(Record extracts begins)
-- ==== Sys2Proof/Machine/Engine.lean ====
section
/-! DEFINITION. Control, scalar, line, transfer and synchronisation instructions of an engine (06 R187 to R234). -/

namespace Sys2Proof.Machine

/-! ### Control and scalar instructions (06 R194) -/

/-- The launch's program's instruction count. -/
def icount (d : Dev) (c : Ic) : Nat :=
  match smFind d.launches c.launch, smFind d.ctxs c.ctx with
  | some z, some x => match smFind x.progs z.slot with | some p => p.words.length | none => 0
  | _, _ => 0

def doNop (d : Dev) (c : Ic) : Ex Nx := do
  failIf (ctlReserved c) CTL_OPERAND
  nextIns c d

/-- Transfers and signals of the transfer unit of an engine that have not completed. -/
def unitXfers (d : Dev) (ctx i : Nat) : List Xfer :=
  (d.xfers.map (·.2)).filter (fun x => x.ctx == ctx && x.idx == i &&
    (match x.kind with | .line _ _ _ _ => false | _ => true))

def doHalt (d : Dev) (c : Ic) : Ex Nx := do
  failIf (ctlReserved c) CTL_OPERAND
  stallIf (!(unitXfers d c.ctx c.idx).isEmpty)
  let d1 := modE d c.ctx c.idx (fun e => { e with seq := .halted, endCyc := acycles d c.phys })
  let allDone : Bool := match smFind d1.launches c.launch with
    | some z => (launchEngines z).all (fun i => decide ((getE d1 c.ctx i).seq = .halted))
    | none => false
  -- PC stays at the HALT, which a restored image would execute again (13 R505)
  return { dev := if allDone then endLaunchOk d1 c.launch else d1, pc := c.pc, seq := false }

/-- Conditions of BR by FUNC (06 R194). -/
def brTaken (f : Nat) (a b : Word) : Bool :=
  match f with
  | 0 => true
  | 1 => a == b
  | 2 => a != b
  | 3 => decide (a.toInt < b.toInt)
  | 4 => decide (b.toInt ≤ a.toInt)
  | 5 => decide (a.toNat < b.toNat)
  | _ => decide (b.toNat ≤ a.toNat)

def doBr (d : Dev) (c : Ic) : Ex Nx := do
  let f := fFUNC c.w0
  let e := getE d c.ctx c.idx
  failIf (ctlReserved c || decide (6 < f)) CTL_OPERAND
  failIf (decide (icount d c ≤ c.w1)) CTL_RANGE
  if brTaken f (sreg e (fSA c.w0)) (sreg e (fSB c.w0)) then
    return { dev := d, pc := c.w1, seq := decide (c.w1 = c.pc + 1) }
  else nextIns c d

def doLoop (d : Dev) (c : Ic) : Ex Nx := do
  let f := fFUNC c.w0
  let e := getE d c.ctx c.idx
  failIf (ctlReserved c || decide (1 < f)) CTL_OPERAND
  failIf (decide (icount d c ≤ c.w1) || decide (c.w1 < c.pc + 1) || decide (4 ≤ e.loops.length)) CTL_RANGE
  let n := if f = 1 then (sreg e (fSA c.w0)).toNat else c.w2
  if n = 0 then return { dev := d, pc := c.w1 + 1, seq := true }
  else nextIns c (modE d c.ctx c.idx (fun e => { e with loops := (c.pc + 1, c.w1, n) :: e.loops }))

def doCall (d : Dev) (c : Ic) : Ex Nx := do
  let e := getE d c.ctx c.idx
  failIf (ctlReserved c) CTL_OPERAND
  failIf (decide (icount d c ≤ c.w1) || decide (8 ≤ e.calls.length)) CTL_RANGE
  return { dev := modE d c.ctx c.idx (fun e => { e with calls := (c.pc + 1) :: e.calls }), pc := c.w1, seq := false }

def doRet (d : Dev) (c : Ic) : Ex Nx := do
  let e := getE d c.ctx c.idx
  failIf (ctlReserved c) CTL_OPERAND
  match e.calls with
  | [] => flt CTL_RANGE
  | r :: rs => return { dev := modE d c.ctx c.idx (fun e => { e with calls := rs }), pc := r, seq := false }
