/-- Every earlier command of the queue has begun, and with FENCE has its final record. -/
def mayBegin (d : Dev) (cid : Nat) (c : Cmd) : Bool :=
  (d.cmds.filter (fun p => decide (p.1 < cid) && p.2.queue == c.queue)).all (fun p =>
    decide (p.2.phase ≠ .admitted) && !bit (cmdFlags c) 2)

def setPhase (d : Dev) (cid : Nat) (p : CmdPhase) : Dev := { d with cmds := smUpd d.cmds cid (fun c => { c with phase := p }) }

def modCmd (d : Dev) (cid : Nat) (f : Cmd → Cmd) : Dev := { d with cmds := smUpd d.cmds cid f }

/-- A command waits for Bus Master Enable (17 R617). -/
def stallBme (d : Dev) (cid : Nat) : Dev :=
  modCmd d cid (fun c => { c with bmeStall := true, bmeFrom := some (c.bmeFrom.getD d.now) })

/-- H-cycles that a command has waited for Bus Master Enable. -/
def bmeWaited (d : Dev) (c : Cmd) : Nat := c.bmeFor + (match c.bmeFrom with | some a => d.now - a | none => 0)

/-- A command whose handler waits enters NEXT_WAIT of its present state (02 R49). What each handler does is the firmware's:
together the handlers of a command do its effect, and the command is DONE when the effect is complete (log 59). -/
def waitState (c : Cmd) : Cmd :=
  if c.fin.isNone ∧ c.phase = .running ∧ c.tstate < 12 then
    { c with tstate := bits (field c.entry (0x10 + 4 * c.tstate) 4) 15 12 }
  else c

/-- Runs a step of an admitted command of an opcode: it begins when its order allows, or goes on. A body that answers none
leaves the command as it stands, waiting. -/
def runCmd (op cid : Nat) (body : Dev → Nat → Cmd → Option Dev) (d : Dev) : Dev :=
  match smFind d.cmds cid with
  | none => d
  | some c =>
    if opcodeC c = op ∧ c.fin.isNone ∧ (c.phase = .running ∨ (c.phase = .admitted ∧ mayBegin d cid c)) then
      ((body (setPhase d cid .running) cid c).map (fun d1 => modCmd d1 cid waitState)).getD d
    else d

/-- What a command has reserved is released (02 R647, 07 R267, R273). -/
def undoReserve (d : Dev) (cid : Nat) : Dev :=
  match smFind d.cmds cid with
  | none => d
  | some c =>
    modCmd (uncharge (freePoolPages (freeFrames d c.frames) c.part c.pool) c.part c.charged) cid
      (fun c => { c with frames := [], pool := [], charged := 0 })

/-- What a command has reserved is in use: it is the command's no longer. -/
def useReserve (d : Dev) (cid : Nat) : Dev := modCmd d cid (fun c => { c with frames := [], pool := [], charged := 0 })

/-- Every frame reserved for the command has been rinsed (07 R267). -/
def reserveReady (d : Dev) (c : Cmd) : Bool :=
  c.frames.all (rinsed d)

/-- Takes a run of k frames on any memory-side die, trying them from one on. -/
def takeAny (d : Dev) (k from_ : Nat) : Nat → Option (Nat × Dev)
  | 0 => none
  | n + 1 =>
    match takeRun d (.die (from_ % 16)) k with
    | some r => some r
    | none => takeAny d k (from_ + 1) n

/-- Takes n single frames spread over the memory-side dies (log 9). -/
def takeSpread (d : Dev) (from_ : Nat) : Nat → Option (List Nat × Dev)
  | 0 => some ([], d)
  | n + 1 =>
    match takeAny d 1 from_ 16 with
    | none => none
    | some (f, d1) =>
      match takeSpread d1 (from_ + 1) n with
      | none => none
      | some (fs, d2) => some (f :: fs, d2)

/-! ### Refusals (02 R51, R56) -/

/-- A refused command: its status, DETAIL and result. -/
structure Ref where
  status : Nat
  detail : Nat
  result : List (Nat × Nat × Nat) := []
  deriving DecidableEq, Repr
(Record extracts ends)
◆ **Directions**: Beginning with the top line of the data above, output every line exactly until the one that contains "(match x.kind with", and include that one too.

◆ **Solution for this problem**:
-- ==== Sys2Proof/Machine/Engine.lean ====
section
/-! DEFINITION. Control, scalar, line, transfer and synchronisation instructions of an engine (06 R187 to R234). -/

namespace Sys2Proof.Machine

/-! ### Control and scalar instructions (06 R194) -/

/-- The launch's program's instruction count. -/
def icount (d : Dev) (c : Ic) : Nat :=
  match smFind d.launches c.launch, smFind d.ctxs c.ctx with
  | some z, some x => match smFind x.progs z.slot with | some p => p.words.length | none => 0
  | _, _ => 0

def doNop (d : Dev) (c : Ic) : Ex Nx := do
  failIf (ctlReserved c) CTL_OPERAND
  nextIns c d

/-- Transfers and signals of the transfer unit of an engine that have not completed. -/
def unitXfers (d : Dev) (ctx i : Nat) : List Xfer :=
  (d.xfers.map (·.2)).filter (fun x => x.ctx == ctx && x.idx == i &&
    (match x.kind with | .line _ _ _ _ => false | _ => true))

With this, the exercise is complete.